Film #66: Ocean Waves (1993)

aka: 海がきこえる (Umi ga kikoeru), I Can Hear the Sea
directed by: Tomomi Mochizuki
length: 72 minutes
language: Japanese
watched on: 18 September 2012

When I reviewed “Whispers of the Heart”, another Studio Ghibli title, back in January 2011, I remarked at the time that the film, however wonderful it was and however beautifully it portrayed its setting, lost a lot of magic simply by being set in the real world rather than in a fantasy world. The same is very much true of this film, although to be honest, it wasn’t that inspiring a story at all. It was in fact a TV movie, never released in cinemas, and completed on a smaller budget (that overran) compared to other Ghibli titles. In English, confusingly, it has two titles, although I will be using “Ocean Waves” here just because I think that’s the one they use in the UK.

The film does happen to have the rare distinction among Ghibli films of having a male protagonist, which doesn’t happen very often. It’s set somewhere rural, perhaps Shikoku island, and it follows the story of a boy who falls in love with a girl while they’re on holiday in Hawaii; later they travel to Tokyo together because she wants to go back and see her father, but it doesn’t work out for some reason. To be honest, I’ve forgotten, since the film and plot really weren’t that interesting.

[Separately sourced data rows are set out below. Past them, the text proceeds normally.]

-- ==== Sys2Proof/Machine/Convoy.lean ====
section
/-! DEFINITION. The convoy (spec/03): frames and replies, beat edges, presence and votes, leading, the relay, toll passing. -/

namespace Sys2Proof.Machine

/-! ### Frames and replies (R72 to R74, R83) -/

/-- FLAGS of a frame (Table 3.3). -/
def Frame.flags (f : Frame) : Nat :=
  128 * b2n f.commit + 64 * b2n f.halt + 32 * b2n f.replyOpen + 16 * b2n f.leaderNew

/-- Bytes 0 to 19 of a frame (Table 3.2). -/
def Frame.body (f : Frame) : List Byte :=
  packLE [(4, f.count.toNat), (1, f.version), (1, f.wayNext), (1, f.voteKind), (1, f.voteArg), (1, f.flags), (1, f.replySeg),
    (2, f.leaderAddr), (1, f.msgKind), (1, f.msgAmount), (2, f.msgId), (2, f.msgFrom), (2, f.msgTo)]

/-- The 24 bytes of a frame, in the order sent. -/
def Frame.bytes (f : Frame) : List Byte := f.body ++ leBytes 4 (crc32c f.body).toNat

/-- A received frame, where its CRC matches and every reserved field reads 0 (R74). -/
def parseFrame (bs : List Byte) : Option Frame :=
  let flags := leAt bs 8 1
  if bs.length ≠ 24 ∨ (crc32c (bs.take 20)).toNat ≠ leAt bs 20 4 ∨ flags % 16 ≠ 0 ∨ 0x4000 ≤ leAt bs 10 2
      ∨ 0x4000 ≤ leAt bs 16 2 ∨ 0x4000 ≤ leAt bs 18 2 then none
  else some {
    count := BitVec.ofNat 32 (leAt bs 0 4), version := leAt bs 4 1, wayNext := leAt bs 5 1, voteKind := leAt bs 6 1,
    voteArg := leAt bs 7 1, commit := nbit flags 7, halt := nbit flags 6, replyOpen := nbit flags 5,
    leaderNew := nbit flags 4, replySeg := leAt bs 9 1, leaderAddr := leAt bs 10 2, msgKind := leAt bs 12 1,
    msgAmount := leAt bs 13 1, msgId := leAt bs 14 2, msgFrom := leAt bs 16 2, msgTo := leAt bs 18 2 }

/-- Bits [79:16] of a reply word (Table 3.5). -/
def Reply.head (r : Reply) : Nat := r.addr * 2 ^ 48 + r.kind * 2 ^ 40 + r.arg8 * 2 ^ 32 + r.argA * 2 ^ 16 + r.argB

/-- CHECK over the eight bytes of bits [79:16] (R83). -/
def replyCheck (head : Nat) : Nat := (crc32c (leBytes 8 head).reverse).toNat % 65536

/-- The 80-bit word of a reply. -/
def Reply.word (r : Reply) : BitVec 80 := BitVec.ofNat 80 (r.head * 65536 + replyCheck r.head)

/-- A reply word as the leader reads it; none when CHECK fails or a reserved bit is set (DESIGN CHOICE, safe: R83 names CHECK alone as a
reason to discard, and every unit sends the reserved bits as 0: notes/assumptions/81.md). -/
def parseReply (w : BitVec 80) : Option Reply :=
  let v := w.toNat
  let h := v / 65536
  if v % 65536 ≠ replyCheck h ∨ field h 63 62 ≠ 0 then none
  else some { addr := field h 61 48, kind := field h 47 40, arg8 := field h 39 32, argA := field h 31 16, argB := field h 15 0 }

/-! ### Settings in effect (R98) -/

/-- The settings 0x1400.01 to 0x1400.06 as held. -/
def State.convoySettings (s : State) : ConvoySet :=
  { enable := s.objB K.CONVOY_ENABLE, unitAddr := s.obj K.UNIT_ADDR, segId := s.obj K.SEG_ID, segCount := s.obj K.SEG_COUNT,
    relay := s.objB K.RELAY, rank := s.obj K.LEADER_RANK }

/-- What a unit that does not lead holds of a leader's work. -/
def Leading.none : Leading :=
  { queue := [], objections := 0, asked := Option.none, ringBack := false, ringOpen := false, halted := false, first := false,
    frameSent := false, request := Option.none, offer := Option.none, nextProposal := 0, proposals := [], deliveries := [],
    outbox := [], dropped := 0 }

/-- Is the domain halted as this unit sees it? -/
def Convoy.inHalt (c : Convoy) : Bool := c.state == .halted || c.lead.halted

/-- In a convoy: MEMBER, LEADER or HALTED. -/
def ConvoyState.inConvoy (x : ConvoyState) : Bool := x == .member || x == .leader || x == .halted
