-- ==== Sys2Proof/Machine/Freeze.lean ====
section
/-! DEFINITION. Freeze and the proof (R413 to R420). -/

namespace Sys2Proof.Machine

/-! ### PORT_STATUS (Table 13.7) -/

/-- PORT_STATUS of a port. -/
def PortState.status (x : PortState) : Nat :=
  128 * b2n x.ready + 64 * b2n x.request.isSome + 32 * b2n x.session.isSome + 16 * b2n x.frameErr + 8 * b2n x.lockedUntil.isSome

/-! ### The proof image (R420) -/

/-- A byte string cut or filled with 0x00 to n bytes. -/
def padTo (n : Nat) (bs : List Byte) : List Byte := bs.take n ++ List.replicate (n - bs.length) 0#8

/-- An object's value at its type length (Table 2.1). -/
def State.objBytes (s : State) (key : Nat) : List Byte :=
  match objRowOfKey key with
  | some r => leBytes r.ty.bytes (s.readObj 3 key)
  | none => []

/-- The objects at subindices lo to hi of an index. -/
def State.objRange (s : State) (index lo hi : Nat) : List Byte :=
  (List.range (hi + 1 - lo)).flatMap (fun i => s.objBytes (objKey index (lo + i)))

/-- A section: header, data, CRC-32C of both. -/
def proofSection (id len : Nat) (data : List Byte) : List Byte :=
  let body := packLE [(2, id), (2, 0), (4, len)] ++ padTo len data
  body ++ leBytes 4 (crc32c body).toNat

/-- Section FABRIC. -/
def State.proofFabric (s : State) : List Byte :=
  packLE [(8, s.fab.tick), (4, s.fab.count.toNat), (4, s.offset)]
  ++ (s.fab.edges.take 1024).flatMap (fun e : Count × Int => leBytes 8 (e.2 % 2 ^ 64).toNat)

/-- The tick to which the time of a scheduled operation on a lane resolved (R13, R15). An operation that no time schedules has none. -/
def State.resolvedTick (s : State) (o : LaneOp) : Option Nat :=
  match o.kind with
  | .margin => s.resolve (s.margin o.target).beat (s.margin o.target).offset
  | .stipple => some (s.stip o.target).schedTick
  | .capture => s.cap.startTick.or (s.cap.startBeat.bind (fun p => s.resolve p.1 p.2))
  | .ramp => (s.rail o.target).slot
  | .discharge | .etch | .pmbus | .cal | .scrub => none

/-- One lane of section LANES. -/
def State.proofLane (s : State) (lane : Nat) : List Byte :=
  match (if lane < 64 then flook s.lanes.rail lane else flook s.lanes.shared lane) with
  | none => List.replicate 32 0#8
  | some o =>
    packLE [(4, o.status), (2, min 65535 o.denials), (2, Config.proofField 0 lane s.fab.tick), (8, o.posted),
      (8, (s.resolvedTick o).getD (Config.proofField 1 lane s.fab.tick)), (4, sat32 ((s.fab.tick - o.posted) / 200)), (4, 0)]

/-- A filter's count in 10 ns (Table 15.10): the run that is being counted, F where it is complete, 0 inside. -/
def State.filterCount (s : State) (n c : Nat) : Nat :=
  let f := (s.rail n).filter c
  match f.phase with
  | .inside => 0
  | .counting => (s.filterClk - f.onsetClk) / 2
  | .qualified => s.obj (filterKey n c)
  | .clearing => (s.filterClk - f.clearClk) / 2

/-- What is left of the timeout that runs on rail n, in µs. -/
def State.timeoutLeft (s : State) (n : Nat) : Nat :=
  let r := s.rail n
  let left (us : Nat) : Nat := cdiv (r.timer + usTicks us - s.fab.tick) 200
  match r.state with
  | .waiting => left (s.obj (K.PREREQ_WAIT n))
  | .ramping => left (s.obj (K.RAMP_TIMEOUT n))
  | .discharging => left (s.obj (K.DISCH_TIMEOUT n))
  | .forced => left (s.obj (K.DISCH_TIMEOUT n))
  | .absent => 0
  | .off => 0
  | .armed => 0
  | .on => 0
  | .stopping => 0
  | .locked => 0

/-- A rail entry (Table 15.10). -/
def State.proofRail (s : State) (n : Nat) : List Byte :=
  packLE [(1, (s.rail n).state.code), (1, (s.margin n).state.code), (1, (s.stip n).state.code), (1, (s.sink n).use.code),
    (2, s.obj (K.RAIL_FLAGS n)), (1, s.compRaw n), (1, s.compQual n)]
  ++ (List.range 5).flatMap (fun c => leBytes 2 (min 65535 (s.filterCount n c)))
  ++ packLE [(2, rawOf 16 (s.margin n).code), (4, (s.sink n).cmd), (4, s.sinkCeil n), (2, s.sinkGrant n), (2, 0),
    (4, s.obj (K.V_NOW n)), (4, s.obj (K.I_NOW n)), (8, (s.rail n).slot.getD 0), (4, s.timeoutLeft n), (12, 0)]

/-- Section CONVERTER. -/
def State.proofConverter (s : State) : List Byte :=
  s.objRange 0x3000 4 10 ++ s.objRange 0x3001 1 1 ++ s.objRange 0x3001 3 7
  ++ (List.range 17).flatMap (fun i => s.objRange (0x3020 + i) 1 8)
  ++ (List.range 192).flatMap (fun c => s.objRange (0x3100 + c) 7 8)
  ++ s.objRange 0x3200 1 1 ++ s.objRange 0x3200 6 14 ++ s.objRange 0x3202 1 8 ++ s.objRange 0x3300 1 8

/-- Section GOVERNOR. -/
def State.proofGovernor (s : State) : List Byte :=
  s.objRange 0x4000 1 11 ++ s.objRange 0x4001 1 9 ++ s.objRange 0x4002 1 9
  ++ (List.range 64).flatMap (fun n => s.objRange (0x2600 + n) 5 10)

/-- The collector's queue in release order (R281). -/
def Coll.ordered (c : Coll) : List QMsg :=
  c.queue.foldl (fun l q => l.filter (fun x => !q.before x) ++ [q] ++ l.filter (fun x => q.before x)) []

/-- Section COLLECTOR. -/
def State.proofCollector (s : State) : List Byte :=
  s.objRange 0x5101 1 9 ++ s.objRange 0x5102 1 9 ++ s.objRange 0x5103 1 9 ++ s.objRange 0x6800 9 10
  ++ s.coll.ordered.flatMap (fun q =>
    packLE [(8, msgWord q.msg q.acted q.cls q.phase), (4, q.msg.stamp.beat.toNat), (4, q.msg.stamp.offset), (8, q.arrived)])

/-- Section HANDOFF. -/
def State.proofHandoff (s : State) : List Byte :=
  s.ledger.buffer.flatMap (fun h =>
    packLE [(8, h.word), (4, h.stamp.beat.toNat), (4, h.stamp.offset), (8, h.stamp.tick),
      (1, b2n h.folded + 2 * b2n h.partner.isSome + 4 * b2n h.opening), (3, 0),
      (4, h.partner.getD (Config.proofField 2 h.order s.fab.tick))])

/-- Section PORTS. -/
def State.proofPorts (s : State) : List Byte :=
  (List.range 3).flatMap (fun p =>
    leBytes 1 (s.port p).status ++ s.objRange (0x1101 + p) 1 4
    ++ leBytes 2 (((s.port p).session.map Session.lastSeq).getD 0))

/-- The proof header (Table 15.8). -/
def State.proofHeader (s : State) : List Byte :=
  let body := packLE [(4, 0x46504259), (2, 1), (2, 12), (4, 171748), (4, s.fab.count.toNat), (4, s.offset), (8, s.fab.tick),
    (4, s.fwRunning)] ++ serialBytes ++ packLE [(4, (s.obj K.FREEZE_COUNT + 1) % 2 ^ 32), (12, 0)]
  body ++ leBytes 4 (crc32c body).toNat

/-- Section CORES: two dumps of 204 bytes, each filled to 256. -/
def State.proofCores (s : State) : List Byte :=
  (List.range 512).map (fun i => if i % 256 < 204 then Config.coreByte i s.fab.tick else 0#8)

/-- The proof (R418, R420). -/
def State.proofImage (s : State) : List Byte :=
  let body := s.proofHeader
    ++ proofSection 0x0001 8208 s.proofFabric
    ++ proofSection 0x0002 4096 ((List.range 128).flatMap s.proofLane)
    ++ proofSection 0x0003 4096 ((List.range 64).flatMap s.proofRail)
    ++ proofSection 0x0004 4096 s.proofConverter
    ++ proofSection 0x0005 2048 s.proofGovernor
    ++ proofSection 0x0006 256 (s.objRange 0x3801 1 7 ++ s.objRange 0x3820 1 14 ++ s.objRange 0x3821 1 14)
    ++ proofSection 0x0007 256 (s.objRange 0x1401 1 10 ++ s.objRange 0x1402 1 9 ++ s.objRange 0x1404 1 4)
    ++ proofSection 0x0008 16384 s.proofCollector
    ++ proofSection 0x0009 131072 s.proofHandoff
    ++ proofSection 0x000A 256 (s.objRange 0x6000 1 10)
    ++ proofSection 0x000B 256 s.proofPorts
    ++ proofSection 0x000C 512 s.proofCores
  body ++ leBytes 4 (crc32c body).toNat

/-! ### Freezing (R413 to R416) -/

/-- The functional clocks stop: this is the last clocked tick. The power die removes stipple and host loads (Table 8.3). A halt hold of
HALT_REQUEST stands under HOLD; under ABSENT the pin engine never drives CVY_HOLD (R69, R416). -/
def State.stopClocks (s : State) : State :=
  let frz : Freeze := {
    beat := s.fab.count, offset := s.offset, beats := 0, edges := [], edgeClk := (s.filterClk - (s.fab.tick - s.fab.edgeTick)).toNat,
    hold := false, proof := s.proofImage, status := (s.port 0).status }
  let s1 := (s.setLive K.PROOF_READS 0).freezeSinks
  ({ s1 with frozen := some s.filterClk, frz := frz, convoy := { s1.convoy with
    held := false, objecting := false, halting := s1.convoy.halting && s1.obj K.FREEZE_CONVOY == 0 } }).drive

/-- Freeze where FREEZE_N is low and FREEZE_ENABLE set, from the end of start-up on (R413). -/
def State.freezeIfLow (s : State) : State :=
  if s.freezeLow ∧ s.serving ∧ s.frozen.isNone ∧ s.objB K.FREEZE_ENABLE then s.stopClocks else s

/-- FREEZE: FREEZE_N goes low. -/
def State.freeze (s : State) : State := ({ s with freezeLow := true }).freezeIfLow

/-- FROZEN_BEAT_EDGE (R416): the unit is absent for the beat. Counted by a unit that listens on CVY_DATA; one in DISABLED does not, and one outside a convoy never drives
CVY_HOLD (R91). -/
def State.frozenBeatEdge (s : State) : State :=
  if s.frozen.isSome ∧ s.convoy.state ≠ .disabled ∧ s.frz.edgeClk + 72000 ≤ s.filterClk then
    ({ s with
      frz := { s.frz with
        beats := s.frz.beats + 1, edges := s.filterClk :: s.frz.edges, edgeClk := s.filterClk,
        hold := s.frz.hold || (s.convoy.state.inConvoy && s.obj K.FREEZE_CONVOY == 0) },
      convoy := { s.convoy with present := false } }).drive
  else s

/-! ### The first clocked tick (R415, R417) -/

/-- Step 1: count, offset and history. -/
def State.thawFabric (s : State) : State :=
  let n := s.fab.count + BitVec.ofNat 32 s.frz.beats
  let back (c : Nat) : Int := s.fab.tick - (s.filterClk - c)
  let seen := (s.frz.edges.zipIdx).map (fun e : Nat × Nat => (n - BitVec.ofNat 32 e.2, back e.1))
  let s1 := s.keepEdges seen
  { s1 with fab := { s1.fab with count := n, edgeTick := back s.frz.edgeClk } }

/-- Step 2: CVY_HOLD, readiness, and the return of a leader to SOLO (Table 3.8). -/
def State.thawConvoy (s : State) : State :=
  let c := s.convoy
  let s1 := { s with
    frz := { s.frz with hold := false },
    convoy := { c with
      matched := false, frameThisBeat := false, held := false, readyFrame := false,
      halting := c.halting && s.objB K.HALT_REQUEST, lowAt := s.fab.tick,
      edgeFrom := c.edgeFrom.map (fun _ => s.fab.edgeTick), lastEdge := if s.frz.beats = 0 then c.lastEdge else s.fab.edgeTick } }
  if c.state = .leader then s1.leaveConvoy .solo (max (s1.fab.edgeTick + 200000) s1.fab.tick).toNat else s1

/-- A program that ran in the die has completed under freeze; its COMMIT is written on the first clocked tick (Table 11.6). -/
def State.thawEtch (s : State) : State :=
  match s.store.etch with
  | some e =>
    if e.phase = .starting then s else { s with store := { s.store with etch := some { e with due := min e.due s.fab.tick } } }
  | none => s

/-- Step 3: what the blocks record: feeds (R275), sinks (Table 8.3), stipple runs (Table 7.4), the capture and the PMBus transfers
(R415), whether input is good (R272), and the messages, candidates, triggers and requests of the freeze (R297). -/
def State.thawBlocks (s : State) : State :=
  let s1 := (((s.thawFeed 0).thawFeed 1).inputReview.thawSinks).thawEtch
  let s2 := railNos.foldl (fun st n => st.stipAbort n 8) s1
  let s3 := if s2.cap.state = .running then s2.endCapture 2 else s2
  let s4 := (s3.pmb.running.map Prod.fst).foldl (fun st p => st.pmbDone p false 0) s3
  let s5 := s4.coll.held.foldl (fun st m => st.raiseAt m.1 m.2.1 m.2.2 st.now) s4
  let s6 := { s5 with
    coll := { s5.coll with held := [] }, ring := { s5.ring with held := [] },
    railWins := s5.railWins.map (fun w => { w with
      cands := w.cands.map (fun k => if k.held then { k with stamp := s5.now, held := false } else k) }) }
  s5.ring.held.foldl State.sendQual s6

/-- Scheduled operations whose resolved tick has gone by (R417). -/
def State.passedSchedules (s : State) : Nat :=
  let gone (b : Count) (k : Nat) : Bool :=
    match s.resolve b k with
    | some t => decide (t < s.fab.tick)
    | none => countEarlier b s.fab.count
  (s.margins.filter (fun p => p.2.state == .pending && gone p.2.beat p.2.offset)).length
  + (s.stips.filter (fun p => p.2.state == .scheduled && gone p.2.beat p.2.offset)).length
  + b2n (s.cap.state == .armed && s.cap.startBeat.any (fun p => gone p.1 p.2))
  + b2n (s.upd.act.any (fun p => gone p.1 p.2))

/-- Late starts of n operations (R16). -/
def State.lateStarts (n : Nat) (s : State) : State :=
  match n with
  | 0 => s
  | k + 1 => State.lateStarts k s.lateStart

/-- Steps 5 and 6: the power-fail etch, and what the freeze leaves in the objects. -/
def State.thawRecord (s : State) (since : Nat) : State :=
  let us := (s.filterClk - since) / 200
  let s1 := if s.input.freezeReserve then ({ s with input := { s.input with freezeReserve := false } }).powerFail else s
  let s2 := ((s1.setPers K.LAST_FREEZE_BEAT s.frz.beat.toNat).setPers K.LAST_FREEZE_OFFSET s.frz.offset).setPers K.LAST_FREEZE_TIME (sat32 us)
  ((s2.setPers K.LAST_FROZEN_BEATS (sat32 s.frz.beats)).wideAdd K.FROZEN_TIME us).bump K.FREEZE_COUNT

/-- FIRST_CLOCKED_TICK: FREEZE_N has been high for 1 µs. Rails that moved on the last clocked tick do what they still have to do (R105). -/
def State.firstClockedTick (s : State) : State :=
  let s0 := { s with freezeLow := false }
  match s.frozen with
  | none => s0
  | some since =>
    let s1 := s0.thawFabric.thawConvoy
    let s2 := (({ s1 with frozen := none }).drive).thawBlocks.railsNext
    ((State.lateStarts s2.passedSchedules s2).thawRecord since).postDeferred

end Sys2Proof.Machine
end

I guess the main thing that interested me about this film was the opening shot. It’s in a train station, and it took me only a few seconds to realise that it was a realistic and eerily familiar depiction of the JR Kichijoji station, which is very near my apartment, and which I’ve used quite a lot. My apartment’s actually closer to the next line to the north, but I can cycle a lot. I was even in Kichijoji today, and yesterday, and tomorrow I’ll be cycling past it to get to work in Mitaka (a city which hosts the Ghibli museum, right enough). So it’s very strange for me to notice things like that, which are now very recognisable for me. Similarly, there were a few depictions of the rest of Tokyo later on which looked reminiscent, although generally it’s more of a look into a past version of Tokyo, because almost 20 years have passed since the film was made.

So anyway, the film wasn’t that great. It’s not without merit (as with all Ghibli films, it has beautiful set pieces and nice music), but it’s not typical Ghibli output, perhaps because it wasn’t by Miyazaki.